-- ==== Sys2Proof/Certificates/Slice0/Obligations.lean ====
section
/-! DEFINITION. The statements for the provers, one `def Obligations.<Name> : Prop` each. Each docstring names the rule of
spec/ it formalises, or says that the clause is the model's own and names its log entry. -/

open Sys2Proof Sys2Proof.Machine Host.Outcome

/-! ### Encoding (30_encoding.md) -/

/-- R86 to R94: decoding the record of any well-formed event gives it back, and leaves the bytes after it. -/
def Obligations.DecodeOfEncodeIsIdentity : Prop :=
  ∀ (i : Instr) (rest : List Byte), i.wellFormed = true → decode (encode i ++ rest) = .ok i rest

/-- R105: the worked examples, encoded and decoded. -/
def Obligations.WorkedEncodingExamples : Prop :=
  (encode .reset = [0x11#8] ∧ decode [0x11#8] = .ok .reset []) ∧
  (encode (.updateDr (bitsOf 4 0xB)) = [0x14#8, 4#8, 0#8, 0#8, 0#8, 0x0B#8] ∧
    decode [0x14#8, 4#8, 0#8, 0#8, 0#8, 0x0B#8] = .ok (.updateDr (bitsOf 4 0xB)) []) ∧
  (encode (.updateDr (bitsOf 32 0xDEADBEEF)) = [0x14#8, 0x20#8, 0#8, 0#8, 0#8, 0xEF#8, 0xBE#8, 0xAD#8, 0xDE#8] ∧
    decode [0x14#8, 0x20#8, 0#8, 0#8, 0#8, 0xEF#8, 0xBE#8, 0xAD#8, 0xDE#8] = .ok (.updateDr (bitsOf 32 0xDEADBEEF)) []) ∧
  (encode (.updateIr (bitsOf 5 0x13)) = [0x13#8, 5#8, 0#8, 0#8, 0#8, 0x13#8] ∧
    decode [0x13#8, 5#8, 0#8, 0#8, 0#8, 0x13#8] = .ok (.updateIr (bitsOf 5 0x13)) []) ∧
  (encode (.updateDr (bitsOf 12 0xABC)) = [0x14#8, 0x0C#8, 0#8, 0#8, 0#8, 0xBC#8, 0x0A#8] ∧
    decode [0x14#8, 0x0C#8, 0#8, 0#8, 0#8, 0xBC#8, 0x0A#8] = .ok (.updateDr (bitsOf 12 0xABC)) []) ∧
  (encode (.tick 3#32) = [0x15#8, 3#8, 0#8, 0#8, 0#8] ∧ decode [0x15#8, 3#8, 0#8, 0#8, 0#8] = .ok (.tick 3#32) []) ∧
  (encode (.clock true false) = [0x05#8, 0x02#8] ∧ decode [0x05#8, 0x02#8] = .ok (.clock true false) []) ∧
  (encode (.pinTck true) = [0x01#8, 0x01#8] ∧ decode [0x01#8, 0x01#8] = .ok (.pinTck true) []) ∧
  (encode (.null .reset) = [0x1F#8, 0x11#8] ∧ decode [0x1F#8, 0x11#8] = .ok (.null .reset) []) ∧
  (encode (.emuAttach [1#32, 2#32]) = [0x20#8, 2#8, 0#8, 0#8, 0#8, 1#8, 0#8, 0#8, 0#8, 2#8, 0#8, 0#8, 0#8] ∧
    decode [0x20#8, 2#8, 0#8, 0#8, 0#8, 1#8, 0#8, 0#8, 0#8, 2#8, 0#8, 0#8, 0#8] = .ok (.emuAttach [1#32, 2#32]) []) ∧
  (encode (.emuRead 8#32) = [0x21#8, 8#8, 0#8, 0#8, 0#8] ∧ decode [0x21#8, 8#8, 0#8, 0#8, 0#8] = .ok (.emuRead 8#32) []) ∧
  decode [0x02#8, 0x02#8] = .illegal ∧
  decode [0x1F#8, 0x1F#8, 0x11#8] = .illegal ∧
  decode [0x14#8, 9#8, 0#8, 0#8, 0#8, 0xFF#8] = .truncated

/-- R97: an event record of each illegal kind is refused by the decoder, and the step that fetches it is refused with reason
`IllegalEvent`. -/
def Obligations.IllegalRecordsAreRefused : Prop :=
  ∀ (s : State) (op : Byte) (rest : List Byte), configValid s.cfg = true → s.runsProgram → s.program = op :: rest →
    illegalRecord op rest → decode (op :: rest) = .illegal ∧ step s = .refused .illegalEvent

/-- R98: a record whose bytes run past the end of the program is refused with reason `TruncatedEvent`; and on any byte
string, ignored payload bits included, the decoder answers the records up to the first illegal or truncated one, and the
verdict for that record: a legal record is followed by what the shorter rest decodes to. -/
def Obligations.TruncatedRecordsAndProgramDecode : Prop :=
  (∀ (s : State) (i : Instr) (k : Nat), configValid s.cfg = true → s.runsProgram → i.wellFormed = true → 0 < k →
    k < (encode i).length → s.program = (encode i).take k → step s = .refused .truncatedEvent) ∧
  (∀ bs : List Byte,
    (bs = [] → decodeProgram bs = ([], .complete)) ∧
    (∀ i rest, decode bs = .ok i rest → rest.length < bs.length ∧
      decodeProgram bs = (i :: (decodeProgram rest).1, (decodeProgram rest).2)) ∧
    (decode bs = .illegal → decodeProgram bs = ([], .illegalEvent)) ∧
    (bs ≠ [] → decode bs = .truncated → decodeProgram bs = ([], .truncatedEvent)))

==*==

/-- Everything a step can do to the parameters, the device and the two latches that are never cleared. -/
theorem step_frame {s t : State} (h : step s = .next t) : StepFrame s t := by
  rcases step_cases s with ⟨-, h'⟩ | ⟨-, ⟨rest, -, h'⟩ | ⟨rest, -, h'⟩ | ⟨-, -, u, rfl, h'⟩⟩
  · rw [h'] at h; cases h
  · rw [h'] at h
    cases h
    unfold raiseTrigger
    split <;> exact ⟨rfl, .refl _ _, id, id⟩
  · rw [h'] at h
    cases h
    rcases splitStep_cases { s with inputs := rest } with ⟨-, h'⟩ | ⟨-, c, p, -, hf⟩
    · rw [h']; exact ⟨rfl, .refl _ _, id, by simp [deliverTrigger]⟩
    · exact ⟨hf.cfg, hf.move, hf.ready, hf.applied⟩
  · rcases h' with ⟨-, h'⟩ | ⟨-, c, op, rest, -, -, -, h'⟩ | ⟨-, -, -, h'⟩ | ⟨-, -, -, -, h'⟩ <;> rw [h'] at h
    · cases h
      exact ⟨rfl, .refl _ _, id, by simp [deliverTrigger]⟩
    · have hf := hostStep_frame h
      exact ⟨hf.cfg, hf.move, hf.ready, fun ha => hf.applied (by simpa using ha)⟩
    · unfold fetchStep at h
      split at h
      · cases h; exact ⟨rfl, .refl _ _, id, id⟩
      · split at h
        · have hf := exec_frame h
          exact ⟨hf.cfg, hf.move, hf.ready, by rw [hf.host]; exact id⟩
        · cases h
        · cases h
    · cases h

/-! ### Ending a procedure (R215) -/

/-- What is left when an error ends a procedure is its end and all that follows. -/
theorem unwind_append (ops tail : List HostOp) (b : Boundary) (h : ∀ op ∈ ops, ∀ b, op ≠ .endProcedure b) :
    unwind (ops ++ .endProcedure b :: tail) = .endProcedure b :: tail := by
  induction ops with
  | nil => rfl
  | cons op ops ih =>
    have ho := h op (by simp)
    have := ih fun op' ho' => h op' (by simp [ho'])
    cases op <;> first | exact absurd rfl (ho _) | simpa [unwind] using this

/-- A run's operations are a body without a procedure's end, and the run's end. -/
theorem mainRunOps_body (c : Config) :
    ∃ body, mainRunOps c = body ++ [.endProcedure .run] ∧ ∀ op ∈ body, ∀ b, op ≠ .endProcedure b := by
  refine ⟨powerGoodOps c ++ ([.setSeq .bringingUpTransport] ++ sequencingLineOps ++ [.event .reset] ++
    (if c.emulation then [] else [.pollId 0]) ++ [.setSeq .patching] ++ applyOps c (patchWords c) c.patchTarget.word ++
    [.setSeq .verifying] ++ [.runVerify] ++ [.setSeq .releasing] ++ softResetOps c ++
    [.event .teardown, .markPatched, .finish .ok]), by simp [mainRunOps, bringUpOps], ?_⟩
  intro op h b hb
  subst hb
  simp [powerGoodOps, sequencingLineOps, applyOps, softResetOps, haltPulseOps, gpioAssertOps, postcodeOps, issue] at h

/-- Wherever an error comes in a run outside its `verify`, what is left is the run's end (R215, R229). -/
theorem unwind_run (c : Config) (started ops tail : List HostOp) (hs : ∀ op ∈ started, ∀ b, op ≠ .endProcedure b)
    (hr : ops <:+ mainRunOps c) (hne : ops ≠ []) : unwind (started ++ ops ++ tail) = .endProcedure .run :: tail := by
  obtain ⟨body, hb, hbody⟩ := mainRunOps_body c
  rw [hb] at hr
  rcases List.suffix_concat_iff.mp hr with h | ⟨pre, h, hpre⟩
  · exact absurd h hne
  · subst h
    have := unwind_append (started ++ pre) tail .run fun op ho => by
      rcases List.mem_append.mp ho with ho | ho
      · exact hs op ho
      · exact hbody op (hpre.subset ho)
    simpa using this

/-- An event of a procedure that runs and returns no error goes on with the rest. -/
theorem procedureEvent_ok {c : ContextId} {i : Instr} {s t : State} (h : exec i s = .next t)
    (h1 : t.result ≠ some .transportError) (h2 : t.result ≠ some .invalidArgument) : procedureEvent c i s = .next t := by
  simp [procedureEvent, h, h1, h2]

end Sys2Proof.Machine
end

==*==

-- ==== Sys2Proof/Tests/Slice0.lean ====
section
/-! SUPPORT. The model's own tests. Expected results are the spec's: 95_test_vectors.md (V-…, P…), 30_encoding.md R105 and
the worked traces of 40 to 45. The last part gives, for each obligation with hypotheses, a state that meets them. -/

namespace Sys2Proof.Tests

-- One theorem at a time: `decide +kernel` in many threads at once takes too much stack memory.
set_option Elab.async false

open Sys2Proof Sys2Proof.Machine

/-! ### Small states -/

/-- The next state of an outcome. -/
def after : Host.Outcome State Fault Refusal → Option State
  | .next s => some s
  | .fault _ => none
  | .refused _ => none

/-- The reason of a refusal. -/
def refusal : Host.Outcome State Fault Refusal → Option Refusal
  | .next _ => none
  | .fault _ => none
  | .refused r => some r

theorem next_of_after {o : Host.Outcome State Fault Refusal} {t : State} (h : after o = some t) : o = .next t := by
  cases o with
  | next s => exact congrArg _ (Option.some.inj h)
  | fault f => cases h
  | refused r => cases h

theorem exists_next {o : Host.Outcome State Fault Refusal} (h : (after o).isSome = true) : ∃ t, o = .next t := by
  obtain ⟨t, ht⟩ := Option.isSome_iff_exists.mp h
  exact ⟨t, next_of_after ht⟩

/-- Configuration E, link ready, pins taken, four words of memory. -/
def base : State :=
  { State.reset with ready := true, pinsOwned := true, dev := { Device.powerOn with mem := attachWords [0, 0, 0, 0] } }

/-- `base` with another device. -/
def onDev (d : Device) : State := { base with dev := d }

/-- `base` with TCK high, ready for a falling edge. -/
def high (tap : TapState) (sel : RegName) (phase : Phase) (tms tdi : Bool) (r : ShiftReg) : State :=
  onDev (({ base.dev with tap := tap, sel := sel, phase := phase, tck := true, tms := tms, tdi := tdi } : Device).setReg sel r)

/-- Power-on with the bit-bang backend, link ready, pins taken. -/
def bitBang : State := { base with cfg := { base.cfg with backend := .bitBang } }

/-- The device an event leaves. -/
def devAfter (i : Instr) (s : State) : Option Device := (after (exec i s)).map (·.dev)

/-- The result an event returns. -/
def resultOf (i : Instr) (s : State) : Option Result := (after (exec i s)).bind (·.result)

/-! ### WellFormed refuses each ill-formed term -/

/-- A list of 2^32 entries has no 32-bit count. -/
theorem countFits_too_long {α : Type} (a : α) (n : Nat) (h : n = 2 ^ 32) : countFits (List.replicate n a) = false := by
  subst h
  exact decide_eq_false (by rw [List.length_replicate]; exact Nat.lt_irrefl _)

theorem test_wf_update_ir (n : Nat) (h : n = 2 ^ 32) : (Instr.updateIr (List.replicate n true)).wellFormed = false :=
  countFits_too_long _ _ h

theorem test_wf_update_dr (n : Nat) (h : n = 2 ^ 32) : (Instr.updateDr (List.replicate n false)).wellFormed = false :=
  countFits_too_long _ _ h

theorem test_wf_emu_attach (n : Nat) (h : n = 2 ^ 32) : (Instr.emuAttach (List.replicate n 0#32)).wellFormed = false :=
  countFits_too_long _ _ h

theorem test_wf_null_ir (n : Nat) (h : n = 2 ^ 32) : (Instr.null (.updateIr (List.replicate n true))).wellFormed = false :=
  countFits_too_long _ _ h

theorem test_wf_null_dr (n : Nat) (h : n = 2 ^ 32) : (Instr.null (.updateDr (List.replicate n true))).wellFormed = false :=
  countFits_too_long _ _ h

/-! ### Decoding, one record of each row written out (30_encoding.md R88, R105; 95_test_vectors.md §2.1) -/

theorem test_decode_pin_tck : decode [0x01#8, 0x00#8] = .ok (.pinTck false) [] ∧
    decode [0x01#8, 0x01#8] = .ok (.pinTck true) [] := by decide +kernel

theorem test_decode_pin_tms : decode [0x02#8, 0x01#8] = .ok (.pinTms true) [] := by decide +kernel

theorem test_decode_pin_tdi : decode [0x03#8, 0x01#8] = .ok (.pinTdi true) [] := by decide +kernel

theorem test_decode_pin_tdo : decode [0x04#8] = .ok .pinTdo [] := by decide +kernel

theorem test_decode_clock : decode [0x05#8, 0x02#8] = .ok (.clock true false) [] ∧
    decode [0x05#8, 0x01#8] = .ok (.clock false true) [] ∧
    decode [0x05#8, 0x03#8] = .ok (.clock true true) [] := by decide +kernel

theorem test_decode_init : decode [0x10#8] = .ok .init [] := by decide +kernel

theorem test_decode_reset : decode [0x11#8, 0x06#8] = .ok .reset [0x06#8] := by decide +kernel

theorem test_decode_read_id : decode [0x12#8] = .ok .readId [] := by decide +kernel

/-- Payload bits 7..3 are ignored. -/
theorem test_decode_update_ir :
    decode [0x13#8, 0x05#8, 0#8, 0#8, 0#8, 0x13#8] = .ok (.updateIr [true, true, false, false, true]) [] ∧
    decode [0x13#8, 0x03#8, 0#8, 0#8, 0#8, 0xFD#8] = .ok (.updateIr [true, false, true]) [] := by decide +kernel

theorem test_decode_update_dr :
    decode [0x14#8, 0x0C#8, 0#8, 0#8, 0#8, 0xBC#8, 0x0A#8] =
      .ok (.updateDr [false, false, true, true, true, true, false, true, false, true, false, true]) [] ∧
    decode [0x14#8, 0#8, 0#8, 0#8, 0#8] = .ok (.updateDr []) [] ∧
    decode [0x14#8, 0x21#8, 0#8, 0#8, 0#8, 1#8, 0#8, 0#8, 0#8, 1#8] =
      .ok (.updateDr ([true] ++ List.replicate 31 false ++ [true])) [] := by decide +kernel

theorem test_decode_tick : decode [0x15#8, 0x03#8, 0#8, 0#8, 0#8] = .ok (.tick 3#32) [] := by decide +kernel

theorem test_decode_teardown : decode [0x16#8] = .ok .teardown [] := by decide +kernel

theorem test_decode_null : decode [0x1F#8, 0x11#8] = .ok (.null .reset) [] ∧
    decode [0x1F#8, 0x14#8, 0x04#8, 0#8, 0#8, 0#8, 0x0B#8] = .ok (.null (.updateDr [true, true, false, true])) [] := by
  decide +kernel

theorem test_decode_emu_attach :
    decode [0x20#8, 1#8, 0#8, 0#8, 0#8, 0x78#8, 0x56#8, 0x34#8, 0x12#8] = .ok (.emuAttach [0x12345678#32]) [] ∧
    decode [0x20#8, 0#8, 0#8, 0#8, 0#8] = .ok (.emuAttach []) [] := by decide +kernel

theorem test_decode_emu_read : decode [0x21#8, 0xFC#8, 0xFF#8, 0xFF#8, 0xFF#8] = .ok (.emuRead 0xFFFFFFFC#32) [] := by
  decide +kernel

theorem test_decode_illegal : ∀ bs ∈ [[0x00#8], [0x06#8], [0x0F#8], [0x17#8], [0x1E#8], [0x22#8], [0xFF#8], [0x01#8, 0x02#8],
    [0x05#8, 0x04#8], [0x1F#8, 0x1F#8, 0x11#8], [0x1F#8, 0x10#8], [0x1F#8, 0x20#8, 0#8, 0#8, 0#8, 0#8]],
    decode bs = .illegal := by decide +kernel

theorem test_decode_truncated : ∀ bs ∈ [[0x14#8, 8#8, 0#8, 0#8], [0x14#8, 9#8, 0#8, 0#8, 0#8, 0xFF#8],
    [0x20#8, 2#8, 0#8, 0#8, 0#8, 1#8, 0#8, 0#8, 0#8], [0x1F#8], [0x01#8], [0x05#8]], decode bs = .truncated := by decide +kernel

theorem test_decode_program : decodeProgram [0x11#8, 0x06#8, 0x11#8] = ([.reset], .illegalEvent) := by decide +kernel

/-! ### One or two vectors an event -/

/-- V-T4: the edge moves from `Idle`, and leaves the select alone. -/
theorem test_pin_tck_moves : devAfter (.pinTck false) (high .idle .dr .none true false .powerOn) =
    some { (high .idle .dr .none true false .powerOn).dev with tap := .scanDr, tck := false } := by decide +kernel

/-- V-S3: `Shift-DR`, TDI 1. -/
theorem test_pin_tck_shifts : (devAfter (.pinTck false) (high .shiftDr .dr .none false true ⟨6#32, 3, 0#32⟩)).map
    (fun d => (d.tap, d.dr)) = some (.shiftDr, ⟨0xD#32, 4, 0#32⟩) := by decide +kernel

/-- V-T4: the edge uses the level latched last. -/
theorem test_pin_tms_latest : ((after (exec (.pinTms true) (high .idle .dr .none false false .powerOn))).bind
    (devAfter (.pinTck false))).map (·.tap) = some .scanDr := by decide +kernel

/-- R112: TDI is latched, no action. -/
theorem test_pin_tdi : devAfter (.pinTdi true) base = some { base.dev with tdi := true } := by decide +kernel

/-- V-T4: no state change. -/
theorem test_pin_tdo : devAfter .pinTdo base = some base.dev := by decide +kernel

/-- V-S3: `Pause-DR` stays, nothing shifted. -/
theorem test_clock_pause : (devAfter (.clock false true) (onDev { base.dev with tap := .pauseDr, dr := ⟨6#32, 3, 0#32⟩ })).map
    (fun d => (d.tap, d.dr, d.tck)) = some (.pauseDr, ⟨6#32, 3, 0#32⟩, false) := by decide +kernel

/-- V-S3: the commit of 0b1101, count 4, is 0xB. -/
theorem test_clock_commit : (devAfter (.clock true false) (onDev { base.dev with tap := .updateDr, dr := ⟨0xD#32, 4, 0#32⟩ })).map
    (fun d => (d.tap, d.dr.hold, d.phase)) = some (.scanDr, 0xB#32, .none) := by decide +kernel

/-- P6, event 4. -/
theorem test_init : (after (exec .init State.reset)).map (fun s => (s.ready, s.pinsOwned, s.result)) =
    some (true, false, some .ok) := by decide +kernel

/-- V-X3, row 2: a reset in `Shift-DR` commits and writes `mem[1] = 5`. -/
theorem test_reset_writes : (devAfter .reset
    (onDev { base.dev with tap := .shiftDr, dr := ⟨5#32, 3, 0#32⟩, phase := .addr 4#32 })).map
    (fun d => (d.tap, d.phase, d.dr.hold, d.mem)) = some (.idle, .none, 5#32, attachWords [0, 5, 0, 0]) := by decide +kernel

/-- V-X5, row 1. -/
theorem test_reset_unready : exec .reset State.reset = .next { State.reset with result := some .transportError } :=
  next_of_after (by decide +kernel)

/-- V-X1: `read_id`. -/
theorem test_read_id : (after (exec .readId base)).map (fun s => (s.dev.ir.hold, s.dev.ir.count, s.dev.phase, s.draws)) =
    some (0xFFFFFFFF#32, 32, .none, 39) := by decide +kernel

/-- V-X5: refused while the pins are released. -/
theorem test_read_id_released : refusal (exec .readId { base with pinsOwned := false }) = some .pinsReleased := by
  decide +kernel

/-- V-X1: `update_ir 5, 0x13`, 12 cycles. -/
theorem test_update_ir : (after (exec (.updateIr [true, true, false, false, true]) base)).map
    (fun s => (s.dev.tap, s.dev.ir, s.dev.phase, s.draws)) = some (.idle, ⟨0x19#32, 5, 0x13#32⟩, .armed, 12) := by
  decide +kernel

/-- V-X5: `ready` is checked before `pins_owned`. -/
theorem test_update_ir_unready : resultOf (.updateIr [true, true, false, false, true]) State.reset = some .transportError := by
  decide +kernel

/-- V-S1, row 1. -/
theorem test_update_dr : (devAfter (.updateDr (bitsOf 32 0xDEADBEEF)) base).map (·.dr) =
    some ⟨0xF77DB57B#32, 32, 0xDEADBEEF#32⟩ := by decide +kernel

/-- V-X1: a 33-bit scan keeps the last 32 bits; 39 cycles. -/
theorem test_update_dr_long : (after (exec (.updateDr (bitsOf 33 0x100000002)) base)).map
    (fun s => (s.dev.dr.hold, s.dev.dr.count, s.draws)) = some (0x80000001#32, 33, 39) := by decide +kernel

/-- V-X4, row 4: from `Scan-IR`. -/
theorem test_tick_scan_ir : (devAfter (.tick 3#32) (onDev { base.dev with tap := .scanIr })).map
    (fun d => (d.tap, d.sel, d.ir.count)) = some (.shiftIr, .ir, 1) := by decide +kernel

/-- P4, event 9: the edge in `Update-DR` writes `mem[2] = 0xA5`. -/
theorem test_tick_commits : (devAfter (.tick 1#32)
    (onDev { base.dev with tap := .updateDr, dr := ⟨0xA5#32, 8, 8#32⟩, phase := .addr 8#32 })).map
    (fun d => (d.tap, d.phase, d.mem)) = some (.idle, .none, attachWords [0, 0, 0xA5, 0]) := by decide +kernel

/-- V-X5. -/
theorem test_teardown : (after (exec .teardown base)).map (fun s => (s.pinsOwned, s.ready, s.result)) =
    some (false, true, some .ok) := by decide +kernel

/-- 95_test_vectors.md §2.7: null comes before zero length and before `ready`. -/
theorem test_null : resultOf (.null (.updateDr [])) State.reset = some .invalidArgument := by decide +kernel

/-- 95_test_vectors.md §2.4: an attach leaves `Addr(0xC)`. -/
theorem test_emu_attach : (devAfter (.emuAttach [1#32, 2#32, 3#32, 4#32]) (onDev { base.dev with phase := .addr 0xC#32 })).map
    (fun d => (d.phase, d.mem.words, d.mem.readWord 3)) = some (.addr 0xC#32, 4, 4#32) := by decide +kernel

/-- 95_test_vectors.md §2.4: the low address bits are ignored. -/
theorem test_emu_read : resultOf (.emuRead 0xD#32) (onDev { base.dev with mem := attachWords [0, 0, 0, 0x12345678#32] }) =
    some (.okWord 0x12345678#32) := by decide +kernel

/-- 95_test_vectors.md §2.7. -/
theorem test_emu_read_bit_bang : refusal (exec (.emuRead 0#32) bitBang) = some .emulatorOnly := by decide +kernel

==*==

▶ [Exercise]:
Take the lines above from the one containing "39 cycles. -/" to the one containing "8, 8#32⟩, phase" and retype them exactly, both ends included, with nothing added.

▶ [Result of the task]:
/-- V-X1: a 33-bit scan keeps the last 32 bits; 39 cycles. -/
theorem test_update_dr_long : (after (exec (.updateDr (bitsOf 33 0x100000002)) base)).map
    (fun s => (s.dev.dr.hold, s.dev.dr.count, s.draws)) = some (0x80000001#32, 33, 39) := by decide +kernel

/-- V-X4, row 4: from `Scan-IR`. -/
theorem test_tick_scan_ir : (devAfter (.tick 3#32) (onDev { base.dev with tap := .scanIr })).map
    (fun d => (d.tap, d.sel, d.ir.count)) = some (.shiftIr, .ir, 1) := by decide +kernel

/-- P4, event 9: the edge in `Update-DR` writes `mem[2] = 0xA5`. -/
theorem test_tick_commits : (devAfter (.tick 1#32)
    (onDev { base.dev with tap := .updateDr, dr := ⟨0xA5#32, 8, 8#32⟩, phase := .addr 8#32 })).map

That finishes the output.